> **WHAT TO DO**:
In the entries below, find the line with "(targets : List Nat) (res" and the line with "def passTokens (p". Reproduce those two lines and every line between them exactly, and nothing more.

□ □ □ □

/-- What capturing a loop body comes to: the slots and the address after them. -/
inductive Capture where
  | ok (slots : List LoopSlot) (next : Word) (s : State)
  | fault (cause : BitVec 8) (info : Word)
  | parked (s : State)
  deriving DecidableEq, Repr

/-- Opcode and fields of an instruction; an event has none. -/
def Instr.fieldsOf (i : Instr) : Option (Opcode × Fields) :=
  match i.view with
  | .op op w => some (op, w)
  | .short o f => some (o.entry.op, f.expand o)
  | .event => none

/-- Captures `n` body slots with their LINCs from an address on (R313), in ascending order, and sees that no second
LINC follows the last; `bad` is
TRAP.INFO of reason 0x0E. -/
def State.captureBody (s : State) (c : Fin 11) (bad : Word) : Nat → Word → List LoopSlot → Capture
  | 0, va, acc => .ok acc va s
  | n + 1, va, acc =>
    match s.lookup c va with
    | .parked s1 => .parked s1
    | .word e s1 =>
      let word := e.meets (s1.ctx c).inh
      if isLincParcel e.parcel then
        match word with
        | .bad cause info => .fault cause info
        | .ok _ => .fault Cause.illegal bad
      else if (match word with
          | .ok i => (match Instr.fieldsOf i with | some (op, _) => loopBarred op | none => false)
          | .bad _ _ => false) then .fault Cause.illegal bad
      else
        let next := va + BitVec.ofNat 64 e.len
        match s1.lookup c next with
        | .parked s2 => .parked s2
        | .word l s2 =>
          if isLincParcel l.parcel then
            match l.meets (s2.ctx c).inh with
            | .bad cause info => .fault cause info
            | .ok li =>
              match Instr.fieldsOf li with
              | none => .fault Cause.illegal bad
              | some (_, lw) =>
                let broken := match word with
                  | .ok i => (match Instr.fieldsOf i with | some (_, w) => lincBreaks w lw | none => false)
                  | .bad _ _ => false
                if broken then .fault Cause.illegal bad
                else
                  let after := next + BitVec.ofNat 64 l.len
                  let slot : LoopSlot := ⟨va, e.len, e.parcel, word, lincStep lw.fd, lincStep lw.fa, lincStep lw.fb,
                    lw.lit.signExtend 64⟩
                  if n ≠ 0 then s2.captureBody c bad n after (acc ++ [slot])
                  else
                    match s2.lookup c after with
                    | .parked s3 => .parked s3
                    | .word k s3 =>
                      if isLincParcel k.parcel then
                        match k.meets (s3.ctx c).inh with
                        | .bad cause info => .fault cause info
                        | .ok _ => .fault Cause.illegal bad
                      else .ok (acc ++ [slot]) after s3
          else s2.captureBody c bad n next (acc ++ [⟨va, e.len, e.parcel, word, 0, 0, 0, 0⟩])

def bodyLoop : Body := fun c e s =>
  let x := s.ctx c
  let bad := illegalInfo 0x0E e.parcel
  let n := (e.w.os.extractLsb' 0 5).toNat + 1
  if x.loop.active then .trap Cause.illegal bad none
  else
    match s.captureBody c bad n (e.pc + BitVec.ofNat 64 e.w.length) [] with
    | .fault cause info => .trap cause info none
    | .parked s1 => .stay s1
    | .ok slots next s1 =>
      let count := e.scalarZ s c e.w.fa
      if 16777215 < count.toNat then .trap Cause.nearBounds count none
      else if count = 0 then .jump [] s1 next
      else
        .jump [] (s1.modCtx c (fun x => { x with loop := ⟨count.toNat, 0, true, 0, slots, next, false⟩ }))
          (((slots[0]?).map (·.addr)).getD 0)

/-! ## Modes and the software trap (R310, R318) -/

def bodyDefer : Body := fun c e s =>
  if (s.ctx c).inh then .trap Cause.illegal (illegalInfo 0x0D e.parcel) none
  else .done [] (s.modCtx c (fun x => { x with deferMode := true }))

def bodyPark : Body := fun c _ s => .done [] (s.modCtx c (fun x => { x with deferMode := false }))

/-- TRAP resumes after itself (R318); its hints act where its context goes on (R32). -/
def bodyTrap : Body := fun c e s =>
  let s1 := s.takeTrap c Cause.software (e.pc + BitVec.ofNat 64 e.w.length) (e.opB s c) none none
  .whole (if (s1.ctx c).live then s1.modCtx c (fun x => x.hint e.w.hints s.now) else s1)

/-! ## The meanings -/

/-- YIELD (R309): as HNT.YD.
DEDUCED, log entry 53. -/
def execYield (w : Fields) (s : State) : Host.Outcome State Fault Refusal :=
  issue .yield { w with hints := { w.hints with yd := true } } bodyNop s

/-- NOP (R309). -/
def execNop (w : Fields) (s : State) : Host.Outcome State Fault Refusal :=
  issue .nop w bodyNop s

/-- BR (R308). -/
def execBr (w : Fields) (s : State) : Host.Outcome State Fault Refusal :=
  issue .br w bodyBr s

/-- JMP (R308). -/
def execJmp (w : Fields) (s : State) : Host.Outcome State Fault Refusal :=
  issue .jmp w bodyJmp s

/-- CALL (R308). -/
def execCall (w : Fields) (s : State) : Host.Outcome State Fault Refusal :=
  issue .call w bodyCall s

/-- CALLR (R308). -/
def execCallr (w : Fields) (s : State) : Host.Outcome State Fault Refusal :=
  issue .callr w bodyCallr s

/-- RET (R308). -/
def execRet (w : Fields) (s : State) : Host.Outcome State Fault Refusal :=
  issue .ret w bodyRet s

/-- JP (R311). -/
def execJp (w : Fields) (s : State) : Host.Outcome State Fault Refusal :=
  issue .jp w bodyJp s

/-- WAITP (R312). -/
def execWaitp (w : Fields) (s : State) : Host.Outcome State Fault Refusal :=
  issue .waitp w bodyWaitp s

/-- LOOP (R313). -/
def execLoop (w : Fields) (s : State) : Host.Outcome State Fault Refusal :=
  issue .loop w bodyLoop s

/-- LINC reached outside loop capture is a decode fault, whatever its guard says (R44, R50). -/
def execLinc (w : Fields) (s : State) : Host.Outcome State Fault Refusal :=
  let x := s.ctx s.cur
  powered s (if x.live then
    s.takeTrap s.cur Cause.illegal x.pc (illegalInfo 0x0B (x.parcelOf .linc w)) none none else s)

/-- TRAP (R318). -/
def execTrap (w : Fields) (s : State) : Host.Outcome State Fault Refusal :=
  issue .trap w bodyTrap s

/-- DEFER (R310). -/
def execDefer (w : Fields) (s : State) : Host.Outcome State Fault Refusal :=
  issue .defer w bodyDefer s

/-- PARK (R310). -/
def execPark (w : Fields) (s : State) : Host.Outcome State Fault Refusal :=
  issue .park w bodyPark s

end Sys2Proof.Machine
end

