-- ==== Sys2Proof/Machine/Planes.lean ====
section
/-! DEFINITION. The weight planes (R392 to R413). -/

namespace Sys2Proof.Machine

/-! ## Images and residency (R392 to R394, R399) -/

/-- The key of alternative `a` of plane `p` in the plane memory. -/
def altKey (p a : Nat) : Nat := 65536 * (4 * p + a)

def imageBytes : Nat := 33280

/-- The weight of a cell (R393). -/
def weightAt (m : Memory) (p a r col : Nat) : Int :=
  signedOf 4 ((m.get (altKey p a + 64 * r + col / 2)).toNat / 16 ^ (col % 2) % 16)

/-- A column scale (R393). -/
def scaleAt (m : Memory) (p a col : Nat) : Num :=
  (fmtF32 false).decode (m.getNat (altKey p a + 32768 + 4 * col) 4)

/-- The sums of a column under the two test tokens (R399, R410): −1 in every row; 85 in the even rows and −86 in
the odd ones. Rows whose weights are zero add nothing. -/
def testSums (m : Memory) (p a col : Nat) : Int × Int :=
  m.cells.foldl (fun k c =>
    let o := c.1 - altKey p a
    if altKey p a ≤ c.1 && o < 32768 && o % 64 == col / 2 then
      let w := signedOf 4 (c.2.toNat / 16 ^ (col % 2) % 16)
      (k.1 - w, k.2 + w * (if o / 64 % 2 = 0 then 85 else -86))
    else k) (0, 0)

/-- Both known sums of every column of an alternative (R399). -/
def knownSums (m : Memory) (p a : Nat) : List (Int × Int) := (List.range 128).map (testSums m p a)

def Matrix.setKnown (m : Matrix) (p a : Nat) (sums : List (Int × Int)) : Matrix :=
  { m with known := ((p, a), sums) :: m.known.filter (·.1 != (p, a)) }

/-- The known sums kept with an alternative: zero where none has been loaded since the planes were zeroed.
DEDUCED, log entry 76. -/
def Matrix.knownOf (m : Matrix) (p a : Nat) : List (Int × Int) :=
  match m.known.find? (·.1 == (p, a)) with
  | some k => k.2
  | none => List.replicate 128 (0, 0)

/-- Soft errors strike cells of a plane (R410): each flips a bit of a weight. -/
def Matrix.strike (m : Matrix) (p : Nat) (fs : List CellFlip) : Matrix :=
  { m with planeMem := fs.foldl (fun pm f =>
      let k := altKey p f.alt.toNat + 64 * f.row.toNat + f.col.toNat / 2
      pm.set k (pm.get k ^^^ BitVec.ofNat 8 (2 ^ (4 * (f.col.toNat % 2) + f.bit.toNat)))) m.planeMem }

/-- Entry `a` of plane `p`'s residency table (R394). -/
def Matrix.resident (m : Matrix) (p a : Nat) : Word := m.residency.toList.getD (4 * p + a) 0
def Matrix.setResident (m : Matrix) (p a : Nat) (w : Word) : Matrix :=
  { m with residency := setAt m.residency (4 * p + a) w }

def resValid (w : Word) : Bool := w.getLsbD 24
def resExpert (w : Word) : Nat := (w.extractLsb' 0 8).toNat

/-- The slot of a plane that holds an expert (R404). -/
def Matrix.slotOf (m : Matrix) (p tag : Nat) : Option Nat :=
  (List.range 4).find? (fun a => resValid (m.resident p a) && resExpert (m.resident p a) == tag)

/-- The planes after a bind (R138, R392). -/
def Matrix.zeroPlanes (m : Matrix) : Matrix :=
  { m with planeMem := Memory.empty, known := [], residency := Vector.replicate 8 0,
           checkLog := Vector.replicate 2 (0, 0), activeView := false, activePlane := false }

/-- The inactive plane of the issue view (R396). -/
def Matrix.inactive (m : Matrix) : Nat := if m.activeView then 0 else 1

/-! ## The plane queue (R395) -/

/-- Whether both queues have room (R395). -/
def State.planeRoom (s : State) : Bool := decide (s.matrix.planeQueue.length < 8) && s.engineRoom 0

/-- An operation put into both queues under one number. -/
def State.planeEnqueue (s : State) (owner : OpOwner) (plane : Nat) (kind : PlaneKind) (targets : List Nat)
    (inHandler : Bool) : State :=
  let id := s.nextId
  let q : PlaneOp :=
    { id := id, owner := owner, plane := plane, kind := kind, started := false, waits := [],
      inHandler := inHandler }
  let e : EngineOp :=
    { id := id, owner := .orphan, kind := .plane id, ty := .i8, fa := none, fb := none, targets := targets,
      cost := 0, running := false, waits := [], inHandler := inHandler }
  { s with nextId := id + 1,
           matrix := { s.matrix with queue := s.matrix.queue ++ [e],
                                     planeQueue := s.matrix.planeQueue ++ [q] } }

/-- A plane instruction enqueued by a context, once there is room. -/
def Entry.planeOp (e : Entry) (s : State) (c : Fin 11) (plane : Nat) (kind : PlaneKind)
    (targets : List Nat) (res : List (RegName × Vec)) : Act :=
  if !s.planeRoom then .stay s
  else .done res (s.planeEnqueue (.ctx c e.pc none) plane kind targets (s.ctx c).inh)

def PlaneKind.isPass : PlaneKind → Bool
  | .pass _ _ _ _ _ _ _ _ | .grad _ _ _ _ _ _ _ => true
  | _ => false

def PlaneKind.isLoad : PlaneKind → Bool
  | .load _ _ _ | .check _ _ => true
  | _ => false

/-- Whether a WLOAD of a plane is queued or running (R403, R411); a WCHK. -/
def Matrix.loading (m : Matrix) (p : Nat) : Bool :=
  m.planeQueue.any (fun q => q.plane == p && (match q.kind with | .load _ _ _ => true | _ => false))
def Matrix.checking (m : Matrix) (p : Nat) : Bool :=
  m.planeQueue.any (fun q => q.plane == p && (match q.kind with | .check _ _ => true | _ => false))

/-! ## WLOAD and WSWAP at issue (R399, R401) -/

def bodyWload : Body := fun c e s =>
  let src := e.opA s c
  let alt := e.opB s c
  let p := s.matrix.inactive
  if e.w.os.getLsbD 0 then
    if 63 < src.toNat then .trap Cause.nearBounds src none
    else if 3 < alt.toNat then .trap Cause.nearBounds alt none
    else e.planeOp s c p (.load alt.toNat true src.toNat) [] []
  else if src.toNat % 8 != 0 then .trap Cause.misaligned src none
  else if 3 < alt.toNat then .trap Cause.nearBounds alt none
  else if !s.spadOk src.toNat imageBytes then .trap Cause.nearBounds src none
  else e.planeOp s c p (.load alt.toNat false src.toNat) [] []

def bodyWswap : Body := fun c e s =>
  match e.planeOp s c 0 .swap [] [] with
  | .done res s1 => .done res (s1.modMatrix (fun m => { m with activeView := !m.activeView }))
  | a => a

/-! ## Passes at issue (R402 to R404, R407) -/

def passBlock (p : Word) : Nat := (p.extractLsb' 58 6).toNat
def passTokens (p : Word) : Nat := (p.extractLsb' 52 6).toNat
def passPitch (p : Word) : Nat := (p.extractLsb' 16 16).toNat
def passRow0 (p : Word) : Nat := (p.extractLsb' 32 9).toNat

/-- `CTX.PLANE.CFG` fields (R408). -/
def Ctx.planeFull (x : Ctx) : Bool := x.planeCfg.getLsbD 0
def Ctx.planeClipTrap (x : Ctx) : Bool := x.planeCfg.getLsbD 1
def Ctx.planeTol (x : Ctx) : Bool := x.planeCfg.getLsbD 2

/-- The first token row or scale run that breaks R180 (R403): rows of 512 bytes, runs of `n`. -/
def State.passBounds (s : State) (abase sbase pitch spitch ntok n : Nat) : Option Word :=
  ((List.range ntok).flatMap (fun t => [(abase + t * pitch, 512), (sbase + t * spitch, n)])).findSome? (fun r =>
    if s.nearOk r.1 r.2 then none
    else some (BitVec.ofNat 64 (((List.range r.2).map (r.1 + ·)).find? (fun a => !s.nearOk a 1) |>.getD r.1)))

□ □ □ □

> **COMPLETED EXERCISE**:
    (targets : List Nat) (res : List (RegName × Vec)) : Act :=
  if !s.planeRoom then .stay s
  else .done res (s.planeEnqueue (.ctx c e.pc none) plane kind targets (s.ctx c).inh)

def PlaneKind.isPass : PlaneKind → Bool
  | .pass _ _ _ _ _ _ _ _ | .grad _ _ _ _ _ _ _ => true
  | _ => false

def PlaneKind.isLoad : PlaneKind → Bool
  | .load _ _ _ | .check _ _ => true
  | _ => false

/-- Whether a WLOAD of a plane is queued or running (R403, R411); a WCHK. -/
def Matrix.loading (m : Matrix) (p : Nat) : Bool :=
  m.planeQueue.any (fun q => q.plane == p && (match q.kind with | .load _ _ _ => true | _ => false))
def Matrix.checking (m : Matrix) (p : Nat) : Bool :=
  m.planeQueue.any (fun q => q.plane == p && (match q.kind with | .check _ _ => true | _ => false))

/-! ## WLOAD and WSWAP at issue (R399, R401) -/

def bodyWload : Body := fun c e s =>
  let src := e.opA s c
  let alt := e.opB s c
  let p := s.matrix.inactive
  if e.w.os.getLsbD 0 then
    if 63 < src.toNat then .trap Cause.nearBounds src none
    else if 3 < alt.toNat then .trap Cause.nearBounds alt none
    else e.planeOp s c p (.load alt.toNat true src.toNat) [] []
  else if src.toNat % 8 != 0 then .trap Cause.misaligned src none
  else if 3 < alt.toNat then .trap Cause.nearBounds alt none
  else if !s.spadOk src.toNat imageBytes then .trap Cause.nearBounds src none
  else e.planeOp s c p (.load alt.toNat false src.toNat) [] []

def bodyWswap : Body := fun c e s =>
  match e.planeOp s c 0 .swap [] [] with
  | .done res s1 => .done res (s1.modMatrix (fun m => { m with activeView := !m.activeView }))
  | a => a

/-! ## Passes at issue (R402 to R404, R407) -/

def passBlock (p : Word) : Nat := (p.extractLsb' 58 6).toNat
def passTokens (p : Word) : Nat := (p.extractLsb' 52 6).toNat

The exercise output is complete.